Honestly, I often love the hustle, but I wish it wasn’t, you know, quite so necessary.

But before I get too far on my own pity party, I spend time wondering what pathways exist for students of this generation who would like to do something like my work, and it seems exponentially harder. There is not only the debt with which they’re likely starting their lives, but even greater uncertainty around employment and financial security.

The most important writerly currency is not talent or quality, per se, but the amount of attention one can generate for their work, or more importantly, themselves. For sure, talent is a route to attention, but it is not the only or fastest route by any stretch of the imagination.

I may be among the last generation of writers who isn’t also required to be some combination of capital-P personality and spectacle, things that most writers are not cut out for provided they are in it for the writing rather than the attention.

When working my stint as a visiting instructor, students who loved writing and thought my gig looked pretty good -- because it was most of the time -- would come seeking wisdom about how they might forge a similar life, and I felt obligated to tell them the truth. I told them that my job was precarious, that it paid $35,000 a year or less -- here their eyes would go wide -- that I had to subsidize my living with all kinds of other work, and the only thing that made it even possible was a well-employed partner and our choice not to have children.

What’s the advice? Marry well and do not procreate, I guess?

I would also tell them of the success stories I knew, of my friends and acquaintances who had ascended higher than I had to achieve security inside the life of a writer, as well as those who had decided to take other paths and leave writing as a pastime who were just as or more happy than the rest of us.

I wanted students to understand that they had control over their own destinies, but also, there would be times where that control might be illusory and the world was simply going to come for them and the only thing to do was brace for impact.

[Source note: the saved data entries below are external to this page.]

-- ==== Sys2Proof/Machine/Ops.lean ====
section
/-!
DEFINITION. Sys2Proof/Machine/Ops.lean: the named operations over State that the commands share: the event recorder and
tallies, answers and messages, epochs, and the judging of a request.
-/

namespace Sys2Proof.Machine

namespace State

/-! ## Tallies, the event recorder (R393, R398–R400, R436) -/

/-- Tally i (R393). -/
def tally (s : State) (i : Nat) : Word := Map.get 0 s.evr.tallies i
def setTally (s : State) (i : Nat) (v : Word) : State := { s with evr.tallies := Map.set 0 s.evr.tallies i v }
/-- A tally raised by 1, saturating. -/
def bumpTally (s : State) (i : Nat) : State := s.setTally i (satInc (s.tally i))
/-- A tally raised by n, saturating. -/
def addTally (s : State) (i n : Nat) : State := s.setTally i (satAdd (s.tally i) n)

end State

/-- SOURCE of an event record (R398, R436): kind, index and, for kind 5, the shard ledger entry. -/
def evSource (kind index : Nat) (ent : Nat := 0) : BitVec 32 :=
  BitVec.ofNat 32 (kind + index * 256 + ent * 65536)

/-- A signed value as a DETAIL word: saturated to 32 bits (R436). -/
def detailInt (x : Int) : BitVec 32 :=
  if x < -2147483648 then 0x80000000 else if 2147483647 < x then 0x7FFFFFFF else BitVec.ofInt 32 x

/-- The event recorder partition's capacity in 64-byte records: 64 MiB (R392, R398). -/
def recorderRecords : Nat := 1048576

namespace Evr

/-- The same event again: CLASS, NUMBER, SOURCE and DETAIL all equal (R399). -/
def sameEvent (a b : Record) : Bool :=
  a.cls = b.cls && a.number = b.number && a.source = b.source && a.w0 = b.w0 && a.w1 = b.w1 && a.w2 = b.w2

/-- A record whose event happened again at `t`. -/
def again (r : Record) (t : Word) : Record := { r with rpt := satInc r.rpt, last := t }

/-- A closed record written to the NAND; a full partition loses its oldest block (R399), a stopped one counts the
record in LOST (R392). -/
def store (e : Evr) (r : Record) : Evr :=
  if e.stopped.contains 2 then { e with lost := satInc e.lost }
  else if e.stored.length < recorderRecords then { e with stored := e.stored ++ [r] }
  else
    let n := Config.recorderBlock.val + 1
    { e with stored := e.stored.drop n ++ [r], overwritten := satAdd e.overwritten (min n e.stored.length) }

/-- SEQ of the newest record held, the open one (R400). -/
def newest (e : Evr) : BitVec 32 := e.nextSeq - 1

/-- SEQ of the oldest record held. -/
def oldest (e : Evr) : BitVec 32 :=
  match e.stored ++ e.queue ++ e.opened.toList with
  | [] => e.nextSeq
  | r :: _ => r.seq

/-- A record put into the holding queue of 256; a full queue loses the event (R400). -/
def hold (e : Evr) (r : Record) : Evr :=
  if e.queue.length < 256 then { e with queue := e.queue ++ [{ r with queued := true }] }
  else { e with lost := satInc e.lost }

/-- An event enters the recorder (R399, R400). -/
def add (e : Evr) (r : Record) : Evr :=
  if e.freeze then
    match e.queue.getLast? with
    | some l =>
      if sameEvent l r then { e with queue := e.queue.dropLast ++ [again l r.last] }
      else Evr.hold { e with nextSeq := if e.queue.length < 256 then e.nextSeq + 1 else e.nextSeq } r
    | none =>
      match e.opened with
      | some o =>
        if sameEvent o r then { e with opened := some (again o r.last) }
        else Evr.hold (Evr.hold { e with opened := none, nextSeq := e.nextSeq + 1 } o) r
      | none => Evr.hold { e with nextSeq := e.nextSeq + 1 } r
  else
    match e.opened with
    | some o =>
      if sameEvent o r then { e with opened := some (again o r.last) }
      else Evr.store { e with opened := some r, nextSeq := e.nextSeq + 1 } o
    | none => { e with opened := some r, nextSeq := e.nextSeq + 1 }

/-- The holding queue written in order when the partition may be written again; its last record is the open one
(R400). -/
def flush (e : Evr) : Evr :=
  match e.queue.getLast? with
  | none => e
  | some l =>
    let e1 := (e.opened.toList ++ e.queue.dropLast).foldl Evr.store { e with queue := [], opened := none }
    { e1 with opened := some l }

end Evr

namespace State

/-- An event recorded with its SOURCE and DETAIL words (R399, R436). -/
def record (s : State) (cls number : Nat) (source w0 w1 w2 : BitVec 32) : State :=
  let r : Record :=
    { seq := s.evr.nextSeq, cls := BitVec.ofNat 8 cls, number := BitVec.ofNat 16 number, source := source, rpt := 1,
      queued := false, opSec := s.tally 1, cycles := (s.tally 0).setWidth 32, first := s.now, last := s.now,
      w0 := w0, w1 := w1, w2 := w2 }
  { s with evr := Evr.add s.evr r }

/-- An event with no code and no further value. -/
def event (s : State) (cls number : Nat) (source : BitVec 32) : State := s.record cls number source 0 0 0

/-- An event whose word 0 is a code. -/
def eventCode (s : State) (cls number : Nat) (source : BitVec 32) (code : Nat) : State :=
  s.record cls number source (BitVec.ofNat 32 code) 0 0

/-- A tally journal record written to the NAND (R394), the one before it kept where it is not damaged; a stopped partition
takes none (R392). -/
def journalWrite (s : State) : State :=
  if s.evr.stopped.contains 3 then s
  else { s with evr.journalPrev := if s.evr.journalDamaged then s.evr.journalPrev else s.evr.journal
                evr.journal := s.evr.tallies, evr.journalSeq := s.evr.journalSeq + 1, evr.journalDamaged := false }

/-- A flag for replacement: the newest of the sixteen (R393) with the device's serial number and its port, 0xFF and
serial 0 for this package; the tally rises and the journal is written (R394). -/
def flagReplace (s : State) (serial : Word) (port : Nat) : State :=
  let k := (s.tally 26).toNat % 16
  let v : Word := BitVec.ofNat 64 (port + 256 * s.tim.rtcSec.toNat)
  (((s.bumpTally 26).setTally (32 + 2 * k) serial).setTally (33 + 2 * k) v).journalWrite

/-! ## Answers and messages -/

/-- The EPOCH field that Azard's packets carry (R370): the package epoch's low half over the context's. -/
def epochOf (s : State) (ctxv : Bool) (n : Nat) : BitVec 32 :=
  s.rst.epoch.setWidth 16 ++ (if ctxv then (s.ctx n).epoch else 0)

/-- The newest command's answers and packets are its own. -/
def begin (s : State) : State := { s with answers := [], sent := [] }

/-- One answer given to a request. -/
def answer (s : State) (rq : Req) (r : Result) (cause : BitVec 8 := 0) (data : Bytes := []) : State :=
  { s with
    answers := s.answers ++ [{ result := r, cause := cause, epoch := s.epochOf rq.ctxv rq.ctx, data := data }]
    egress := s.respondOn rq data }

/-- RESULT OK without a payload (R404). -/
def ok (s : State) (rq : Req) : State := s.answer rq .ok
/-- NACK_BUSY with a cause (R407). -/
def busy (s : State) (rq : Req) (cause : Nat) : State := s.answer rq .nackBusy (BitVec.ofNat 8 cause)
def nackAccess (s : State) (rq : Req) : State := s.answer rq .nackAccess
def nackAddress (s : State) (rq : Req) : State := s.answer rq .nackAddress
def nackClaim (s : State) (rq : Req) : State := s.answer rq .nackClaim
def nackRetry (s : State) (rq : Req) : State := s.answer rq .nackRetry

/-- A packet put on a wire that is never answered or repeated. -/
def send (s : State) (m : Msg) : State := { s with sent := s.sent ++ [m], egress := s.launch m }

/-- A request sent: it stays outstanding under a REQ_ID of its own until its answer ends it (R409, R411). -/
def request (s : State) (m : Msg) : State :=
  let o : Outstanding := { id := s.ctl.nextId, msg := m, wait := s.firstWait m, since := s.now }
  { s with sent := s.sent ++ [m], egress := s.launch m, ctl.out := s.ctl.out ++ [o], ctl.nextId := s.ctl.nextId + 1 }

/-- A request of one message kind to a node of a context (the messages that R408 marks as acked). -/
def note (s : State) (c : Fin 16) (n : BitVec 16) (kind : Nat) (hdr : Option AttHdr) (args : List Nat)
    (data : Bytes := []) : State :=
  s.request { dest := .node c n, op := .msg, kind := BitVec.ofNat 8 kind, hdr := hdr, args := args, data := data }

/-- The same note to each of several nodes. -/
def notes (s : State) (c : Fin 16) (ns : List (BitVec 16)) (kind : Nat) (hdr : Option AttHdr) (args : List Nat)
    (data : Bytes := []) : State :=
  ns.foldl (fun t n => t.note c n kind hdr args data) s

/-- A WR to an address of the Yobel of tray port k. -/
def yobelWr (s : State) (k : Fin 9) (addr : Nat) (data : Bytes) (hdr : Option AttHdr := none) : State :=
  s.request { dest := .yobel k, op := .wr, addr := addr, hdr := hdr, data := data }

/-! ## Judging a request -/

/-- SEC_ACCESS.SOURCE counts a packet discarded under R338, with event SEC-010. -/
def sourceDrop (s : State) (p : Nat) : State :=
  { s with sec.sourceDrops := satInc s.sec.sourceDrops }.event 17 10 (evSource 1 p)

/-- The SOURCE of a packet with CTXV = 1 is a node that the charter binds to the peer (R338): any source from an Azard;
a bound accelerator node; an endpoint whose SUBJECT is the peer's; a flue target at the peer's position. -/
def sourceOk (s : State) (p : Nat) (rq : Req) : Bool :=
  let q := s.port p
  let c := s.ctx rq.ctx
  q.peerRole = 0 ||
  c.bind.bound.any (fun b => b.1 = rq.source && b.2.toNat = p) ||
  c.life.charter.endpoints.any (fun e => e.1 = rq.source && e.2 = q.peerSubject) ||
  (c.life.charter.flues.contains rq.source &&
    c.life.charter.nodes.any (fun n => n.lnode = rq.source && posEq n.pos q.peerPos))

/-- The requester is a charter endpoint of CONTEXT (R343). -/
def endpoint (s : State) (rq : Req) : Bool :=
  rq.ctxv && (match rq.path with | .port _ => true | _ => false) &&
    (s.ctx rq.ctx).life.charter.endpoints.any (fun e => e.1 = rq.source)

/-- The requester uses a management path (R343). -/
def management (rq : Req) : Bool := match rq.path with | .port _ => false | _ => true

/-- What a management path reaches in each power state: nothing while the pilot rail is off or a rail loss stops every
answer (R426); while the core rails are off, the registers of R365 only. -/
def admitPower (s : State) (rq : Req) (ember : Bool) (k : State → State) : State :=
  match s.kin.power with
  | .off | .railLost => s
  | .ready | .pilotOnly | .waking => k s
  | _ => if ember then k s else s.nackAddress rq

/-- The requests accepted and not answered yet: mirror-window writes, and commands that wait (R137, R339). -/
def unanswered (s : State) : List Req :=
  (s.mir.entries.flatMap fun e => e.2.windowWrites.map fun w => w.req) ++ (s.ctxs.flatMap fun c => c.2.life.waitReq.toList)

/-- As many requests of port p are unanswered as are held for a port: 1,024 (R409; log entry 103). -/
def queueFull (s : State) (p : Fin 25) : Bool := decide (1024 ≤ (s.unanswered.filter fun r => r.path = .port p).length)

I wonder if that’s where we all are at the moment, coming out of the duck and cover of the last year and a half.

As we emerge, maybe we can think about the road ahead for all of us.

What is the story we’d like for the next 20 years?


[1] My book Fondling Your Muse: Infallible Advice From a Published Author to the Writerly Aspirant came out of a single post at McSweeney’s Internet Tendency, which was read by an editor who commissioned me to do an entire book in the style of that one article.